10. External angle of triangle: the included angle between one side of triangle and the extension line of the other side is called the external angle of triangle.
1 1. The Properties of the Exterior Angle of Triangle
(1) Vertex is the vertex of a triangle, one side is one side of the triangle, and the other side is the extension line of one side of the triangle;
(2) An outer angle of a triangle is equal to the sum of two inner angles that are not adjacent to it;
(3) The outer angle of a triangle is greater than any inner angle that is not adjacent to it;
(4) The sum of the external angles of the triangle is 360.
12. Polygon: On the plane, a figure composed of end-to-end line segments is called a polygon.
13. Interior angle of polygon: The angle formed by two adjacent sides of a polygon is called its interior angle.
14. Exterior angle of polygon: the angle formed by the extension line of one side of polygon and its adjacent side is called the exterior angle of polygon.
15. Diagonal line of polygon: the line segment connecting two non-adjacent vertices of polygon is called diagonal line of polygon.

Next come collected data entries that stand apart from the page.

-- ==== Sys2Proof/Tests/Slice0.lean ====
section
/-! SUPPORT. The model's own tests: words written out from the spec's formats, ill-formed commands, one-step
tests whose expected values are rows of spec/95_test_vectors.md (V-GF to V-CT, P1 to P4), and for every statement
a state and operands that meet its hypotheses, one conjunct for each clause. -/

namespace Sys2Proof.Tests

open Sys2Proof.Machine Sys2Proof.Spec

-- One theorem at a time: many kernel evaluations waiting at once would exhaust the threads of the compile.
set_option Elab.async false

/-! ### Helpers -/

/-- Whether an outcome is a next state of which p holds. -/
def after (o : Host.Outcome State Fault Refusal) (p : State → Bool) : Bool :=
  match o with
  | .next t => p t
  | .fault _ => false
  | .refused _ => false

/-- The reset state with operand registers and one written region of BUF. -/
def withOperands (a b c d : Word) (addr : Nat) (bytes : List Byte) : State :=
  { memWrite addr bytes State.reset with a := a, b := b, c := c, d := d }

/-- The reset state with a stream and a value in A. -/
def withStream (base cap len rd a : Word) (bytes : List Byte) : State :=
  { memWrite base.toNat bytes State.reset with bsbase := base, bscap := cap, bslen := len, bsrd := rd, a := a }

/-- The reset state with one event at the port. -/
def withEvent (ev : HostEvent) : State := { State.reset with port := [ev] }

/-- A matrix of side n, all modules of one colour. -/
def plain (n : Nat) (v : Bool) : List (List Bool) := List.replicate n (List.replicate n v)

/-! ### Words of the formats (R91, R93) -/

theorem test_decode_nop : decode 0b00000000000000000000000000000000#32 = .ok .nop := by decide
theorem test_decode_gfmul : decode 0b00000001000000000000001010000000#32 = .ok (.gfmul 0x02 0x80) := by decide
theorem test_decode_gfdiv : decode 0b00000010000000000001110100000010#32 = .ok (.gfdiv 0x1D 0x02) := by decide
theorem test_decode_gfexp : decode 0b00000011000000000000000000011001#32 = .ok (.gfexp 25) := by decide
theorem test_decode_gflog : decode 0b00000100000000000000000010001110#32 = .ok (.gflog 0x8E) := by decide
theorem test_decode_pdiv : decode 0b00010000000000000000000000000010#32 = .ok (.pdiv 2) := by decide
theorem test_decode_rsenc : decode 0b00010001000000000000000000011111#32 = .ok (.rsenc 31) := by decide
theorem test_decode_eccblk : decode 0b00010010000000000000010000011111#32 = .ok (.eccblk 4 31) := by decide
theorem test_decode_bsreset : decode 0b00100000000000000000000000000000#32 = .ok .bsreset := by decide
theorem test_decode_bsappend : decode 0b00100001000000000000000000100000#32 = .ok (.bsappend 32) := by decide
theorem test_decode_bspad : decode 0b00100010000000000000000000000000#32 = .ok .bspad := by decide
theorem test_decode_bsget : decode 0b00100011000000000000000000111111#32 = .ok (.bsget 63) := by decide
theorem test_decode_pscore : decode 0b00110000000000000000000000000101#32 = .ok (.pscore 5) := by decide
theorem test_decode_swrst : decode 0b11110000000000000000000000000000#32 = .ok .swrst := by decide

/-- One reserved bit set in each format, and unassigned opcodes (R94, R96; V-GF 32, 33, V-CT 3 to 5). -/
theorem test_illegal_words :
    [0x01010203#32, 0x03000100#32, 0x10000020#32, 0x12010402#32, 0x20000001#32, 0x21000040#32, 0x30000010#32,
      0xF0000001#32].map decode = List.replicate 8 (.error .reservedBitSet) ∧
    [0x05000000#32, 0xFF000000#32, 0x13000000#32].map decode = List.replicate 3 (.error .unassignedOpcode) := by
  decide

/-- The table word interface: 32 bits, and no command above them. -/
theorem test_decodeTableWord :
    decodeTableWord 32 0x12000402 = some (.eccblk 4 2) ∧ decodeTableWord 32 0x05000000 = none ∧
      decodeTableWord 32 0x210000003 = some (.pdiv 3) := by
  decide

/-! ### Ill-formed commands -/

theorem test_wf_refuses_pdiv : (Instr.pdiv 32).wf = false := by decide
theorem test_wf_refuses_rsenc : (Instr.rsenc 32).wf = false := by decide
theorem test_wf_refuses_eccblk : (Instr.eccblk 256 0).wf = false ∧ (Instr.eccblk 0 256).wf = false := by decide
theorem test_wf_refuses_bsappend : (Instr.bsappend 64).wf = false := by decide
theorem test_wf_refuses_bsget : (Instr.bsget 64).wf = false := by decide
theorem test_wf_refuses_pscore : (Instr.pscore 16).wf = false := by decide
theorem test_assemble_refuses : assemble (.cmd .gfmul) [256, 0] = none ∧ assemble (.cmd .rsenc) [32] = none ∧
    assemble (.cmd .rsenc) [31] = some 0x1100001F#32 := by decide

/-! ### One step of each command (V-GF, V-PD, V-RS, V-EB, V-BS, V-PS, V-CT) -/

theorem test_nop_clears_errcode_keeps_sticky :
    after (exec .nop { State.reset with errcode := .div0, sticky := true, cmdcnt := 7 })
      (fun t => t.cmdcnt == 8 && statusWord t == 0x10#32) = true := by decide +kernel

theorem test_gfmul : after (exec (.gfmul 0x53 0xCA) State.reset) (fun t => t.result == 0x8F#32) = true := by
  decide +kernel

theorem test_gfdiv : after (exec (.gfdiv 0xB6 0x53) State.reset) (fun t => t.result == 0x2A#32) = true := by
  decide +kernel

theorem test_gfdiv_zero_by_zero :
    after (exec (.gfdiv 0 0) { State.reset with result := 9 })
      (fun t => t.result == 9 && statusWord t == 0x15#32) = true := by decide +kernel

theorem test_gfexp_255 : after (exec (.gfexp 255) State.reset) (fun t => t.result == 1#32) = true := by
  decide +kernel

theorem test_gflog : after (exec (.gflog 0xFF) State.reset) (fun t => t.result == 0xAF#32) = true := by
  decide +kernel

theorem test_gflog_zero : after (exec (.gflog 0) State.reset) (fun t => statusWord t == 0x16#32) = true := by
  decide +kernel

/-- V-PD 5: a divisor that is not monic. -/
theorem test_pdiv_not_monic :
    after (exec (.pdiv 2) { memWrite 16 [3, 1, 2] (withOperands 0 4 16 32 0 [0x12, 0x34, 0x56, 0x78]) with a := 0 })
      (fun t => memRead t 32 2 == [0x5C, 0x54]) = true := by decide +kernel

/-- V-PD 10: the output overlaps the dividend. -/
theorem test_pdiv_overlap :
    after (exec (.pdiv 2) (memWrite 16 [1, 3, 2] (withOperands 0 3 16 1 0 [1, 2, 3])))
      (fun t => memRead t 0 3 == [1, 1, 1]) = true := by decide +kernel

/-- V-RS 5. -/
theorem test_rsenc :
    after (exec (.rsenc 10) (withOperands 0 16 0 16 0
        [0x20, 0x5B, 0x0B, 0x78, 0xD1, 0x72, 0xDC, 0x4D, 0x43, 0x40, 0xEC, 0x11, 0xEC, 0x11, 0xEC, 0x11]))
      (fun t => memRead t 16 10 == [0xC4, 0x23, 0x27, 0x77, 0xEB, 0xD7, 0xE7, 0xE2, 0x5D, 0x17]) = true := by
  decide +kernel

theorem test_rsenc_31 : after (exec (.rsenc 31) State.reset) (fun t => statusWord t == 0x12#32) = true := by
  decide +kernel

/-- V-EB 1: the output. -/
theorem test_eccblk_output :
    after (exec (.eccblk 4 2) (withOperands 0x100 22 0x200 0x300 0x100 [1, 2, 3, 4, 5, 6, 7, 8, 9, 10, 11, 12, 13, 14]))
      (fun t => memRead t 0x300 22 ==
        [0x01, 0x04, 0x07, 0x0B, 0x02, 0x05, 0x08, 0x0C, 0x03, 0x06, 0x09,
          0x0D, 0x0A, 0x0E, 0x04, 0x2D, 0x04, 0xAC, 0x04, 0x2A, 0x08, 0xA8]) = true := by decide +kernel

/-- V-EB 2: the work area of a single block holds its padding byte. -/
theorem test_eccblk_work_area :
    after (exec (.eccblk 1 2) (withOperands 0 5 16 32 0 [0x10, 0x20, 0x30]))
      (fun t => memRead t 16 6 == [0x10, 0x20, 0x30, 0, 0x40, 0x40] &&
        memRead t 32 5 == [0x10, 0x20, 0x30, 0x40, 0x40]) = true := by decide +kernel

/-- V-BS 21. -/
theorem test_bsreset : after (exec .bsreset (withStream 0 0 77 5 0 []))
    (fun t => t.bslen == 0 && t.bsrd == 0) = true := by decide +kernel

/-- V-BS 2, the second append. -/
theorem test_bsappend : after (exec (.bsappend 5) (withStream 0 16 3 0 0x1F [0xA0]))
    (fun t => memRead t 0 1 == [0xBF] && t.bslen == 8) = true := by decide +kernel

/-- V-BS 20: a new byte starts with zeros. -/
theorem test_bsappend_new_byte : after (exec (.bsappend 1) (withStream 0 16 0 0 1 [0xFF]))
    (fun t => memRead t 0 1 == [0x80]) = true := by decide +kernel

/-- V-BS 9. -/
theorem test_bspad : after (exec .bspad (withStream 0 32 3 0 0 [0xA0]))
    (fun t => memRead t 0 4 == [0xA0, 0xEC, 0x11, 0xEC] && t.bslen == 32) = true := by decide +kernel

/-- V-BS 11: the terminator is shortened to three bits. -/
theorem test_bspad_short : after (exec .bspad (withStream 0 32 29 0 0 [0xFF, 0xFF, 0xFF, 0xF8]))
    (fun t => memRead t 0 4 == [0xFF, 0xFF, 0xFF, 0xF8] && t.bslen == 32) = true := by decide +kernel

/-- V-BS 15. -/
theorem test_bsget : after (exec (.bsget 3) (withStream 0 16 8 0 0 [0xBF]))
    (fun t => t.result == 5 && t.bsrd == 3) = true := by decide +kernel

/-- V-BS 16. -/
theorem test_bsget_underrun : after (exec (.bsget 4) (withStream 0 16 3 0 0 [0xA0]))
    (fun t => statusWord t == 0x18#32 && t.bsrd == 0) = true := by decide +kernel

/-- V-PS 5: a finder pattern with light on both sides. -/
theorem test_pscore :
    after (exec (.pscore 15) { matWrite 0 (0x0B :: 0xA0 :: List.replicate 54 0) State.reset with msize := 21 })
      (fun t => t.pen1 == 782 && t.pen2 == 1176 && t.pen3 == 80 && t.pen4 == 90 && t.result == 2128) = true := by
  decide +kernel

theorem test_pscore_bad_side : after (exec (.pscore 15) { State.reset with msize := 22, pen1 := 5 })
    (fun t => statusWord t == 0x12#32 && t.pen1 == 5) = true := by decide +kernel

/-- V-CT 2. -/
theorem test_swrst :
    after (exec .swrst { State.reset with a := 0x1234, errcode := .div0, sticky := true, ie := true, buf := [(5, 0x77)] })
    (fun t => t.a == 0 && statusWord t == 0 && ctrlWord t == 0 && t.cmdcnt == 0 && bufByte t 5 == 0x77) = true := by
  decide +kernel

/-! ### The host port -/

/-- V-GF 2 as a CMD write: what the interface's withFetchWord runs. -/
theorem test_withFetchWord :
    after (step (State.reset.withFetchWord 32 0x010053CA)) (fun t => t.result == 0x8F#32) = true := by decide

/-- P2 step 2: a 32-bit read is little-endian. -/
theorem test_little_endian_read :
    after (step { memWrite 0x300 [1, 4, 7, 0x0B] State.reset with port := [.read .w32 0x4300] })
      (fun t => decide (t.resp = .data 0x0B070401#32)) = true := by decide +kernel

/-- R66, R67: a byte read of a register is a bus error that leaves STATUS alone. -/
theorem test_bus_error : after (step (withEvent (.read .w8 0x0010)))
    (fun t => decide (t.resp = .buserr) && statusWord t == 0) = true := by decide +kernel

Sorting out the knowledge points of mathematics in the first day of junior high school
1. Ordered number pair: a word containing two numbers represents a definite position, where each number represents a different meaning. We call this number pair consisting of two numbers A and B in the order of (A, B) (A, B), where A stands for the horizontal axis and B stands for the vertical axis.
2. Plane rectangular coordinate system: Two number axes perpendicular to each other on the same plane and having a common origin form a plane rectangular coordinate system, which is called rectangular coordinate system for short. Usually, the two number axes are placed in horizontal and vertical positions respectively, and the right and upward directions are the positive directions of the two number axes respectively. The horizontal axis is called X axis or horizontal axis, the vertical axis is called Y axis or vertical axis, and the X axis or Y axis is collectively called coordinate axis. Their common origin O is called the origin of rectangular coordinate system.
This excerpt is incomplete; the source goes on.